Cette fois, c’est un autre parti politique qui vient de lâcher sa colère. Il s’agit de la Convention pour la République et la Démocratie( CRD) du député national Mboso Nkodiampwanga.

Ce parti s’est retenu auparavant, alors que l’ABG de Jonathan Wata et d’autres partis politiques se sont plaints en marge de nomination des membres du gouvernement ou de la Direction provinciale des recettes du Kwango ( DPRK). De bonnes langues ont fait croire à Kenge que le patriarche voulait regarder à distance la marche de la province du Kwango par ses nouveaux responsables.

Cependant, Mboso n’a pu retenir trop longtemps sa colère, et il a lâché. Par la bouche de son secrétaire général adjoint, Diahoya Netuhola Jeancy, la CRD se dit en colère envers le gouverneur de province du Kwango. Elle lui reproche d’avoir procédé à la nomination des membres des cabinets des ministres provinciaux sans consulter au préalable lesdits ministres.

Dans un post balancé dans les réseaux sociaux, le secrétaire général adjoint de la Crd s’en prend rigoureusement à Peti-Peti. Pour lui, « la CRD n’acceptera jamais que ce dernier impose à ses ministres provinciaux des membres de cabinets… ». Il estime que cet acte (nomination des membres des cabinets ministériels, NDLR) est contraire aux usages et coutumes démocratiques.

Dans sa déclaration laconique sur WhatsApp et dont authentification a été confirmée à CONGOPROFOND.NET, le SGA de Crd fait savoir que le gouverneur du Kwango abuse de la patience de son parti.

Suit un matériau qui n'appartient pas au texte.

-- ==== Sys2Proof/Machine/Alu.lean ====
section
/-!
DEFINITION. The arithmetic shared by the ALU families: shift amounts and shifts (44_alu_immediate.md
R160, 45_alu_register.md R180), exact products (46_muldiv.md R200) and the division corners (R201).
-/

namespace Sys2Proof.Machine

/-- The low 5 bits of the shift operand (R160, R180). -/
def shiftAmount (v : Word) : Nat := field v 4 0

/-- `a << n` (R8). -/
def shiftLeft (a : Word) (n : Nat) : Word := a <<< n

/-- `a >>u n` (R8). -/
def shiftRightLogical (a : Word) (n : Nat) : Word := a >>> n

/-- `a >>s n` (R8). -/
def shiftRightArith (a : Word) (n : Nat) : Word := a.sshiftRight n

/-- Bits 63:32 of an exact product (R200, R203 to R205). -/
def highHalf (product : Int) : Word := BitVec.ofInt 32 (product / 2 ^ 32)

/-- The two operands of the signed-overflow corner: -2^31 and -1 (R201). -/
def signedOverflow (a b : Word) : Bool := decide (a = 0x80000000#32 ∧ b = 0xffffffff#32)

/-- The default `DivPolicy`, the table of R201. Its `divu` and `remu` entries of the second row are
no corner, and the table gives the ordinary results. -/
def defaultDivision (op : DivOp) (a b : Word) : Word :=
  if b = 0#32 then
    match op with
    | .div => 0xffffffff#32
    | .divu => 0xffffffff#32
    | .rem => a
    | .remu => a
  else
    match op with
    | .div => 0x80000000#32
    | .divu => 0#32
    | .rem => 0#32
    | .remu => 0x80000000#32

/-- `DivPolicy(op, src1, src2)`, used only in the two corner conditions (R201). -/
def DivPolicy.result (p : DivPolicy) (op : DivOp) (a b : Word) : Word :=
  match p with
  | .specDefault => defaultDivision op a b
  | .uninterpreted => Config.divCorner op a b

/-- Signed quotient, toward zero (R206). -/
def quotientSigned (p : DivPolicy) (a b : Word) : Word :=
  if b = 0#32 then DivPolicy.result p .div a b
  else if signedOverflow a b then DivPolicy.result p .div a b
  else BitVec.ofInt 32 (Int.tdiv a.toInt b.toInt)

/-- Unsigned quotient (R207). -/
def quotientUnsigned (p : DivPolicy) (a b : Word) : Word :=
  if b = 0#32 then DivPolicy.result p .divu a b else BitVec.ofNat 32 (a.toNat / b.toNat)

/-- Signed remainder, that of the quotient toward zero (R208). -/
def remainderSigned (p : DivPolicy) (a b : Word) : Word :=
  if b = 0#32 then DivPolicy.result p .rem a b
  else if signedOverflow a b then DivPolicy.result p .rem a b
  else BitVec.ofInt 32 (a.toInt - b.toInt * Int.tdiv a.toInt b.toInt)

/-- Unsigned remainder (R209). -/
def remainderUnsigned (p : DivPolicy) (a b : Word) : Word :=
  if b = 0#32 then DivPolicy.result p .remu a b else BitVec.ofNat 32 (a.toNat % b.toNat)

end Sys2Proof.Machine
end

Pour lui, « le gouverneur du Kwango manque des considérations à l’égard de ses partenaires politiques qui l’ont hissé à la tête de la province ».

Comme on peut s’y attendre, le parti de Mboso Nkodiampwanga ne veut rien laisser passer. Dans la déclaration signée par son SGA, on peut lire : « … la CRD instruit ses représentants à ce gouvernement provincial, donc les ministres provinciaux, membres de la CRD, à ne pas prendre acte de cet arrêté de nomination controversé qui du reste constitue une provocation ».

Visiblement prise sous colère, la déclaration se conclue par une prise de position qui inaugure une désunion entre le gouverneur Peti-Peti et l’un de ses partenaires : « Le gouverneur de cette province tient à imposer son diktat dans cette partie de la République mais la CRD ne soutiendra pas une telle politique qui risque de compromettre l’avenir de ce partenariat ».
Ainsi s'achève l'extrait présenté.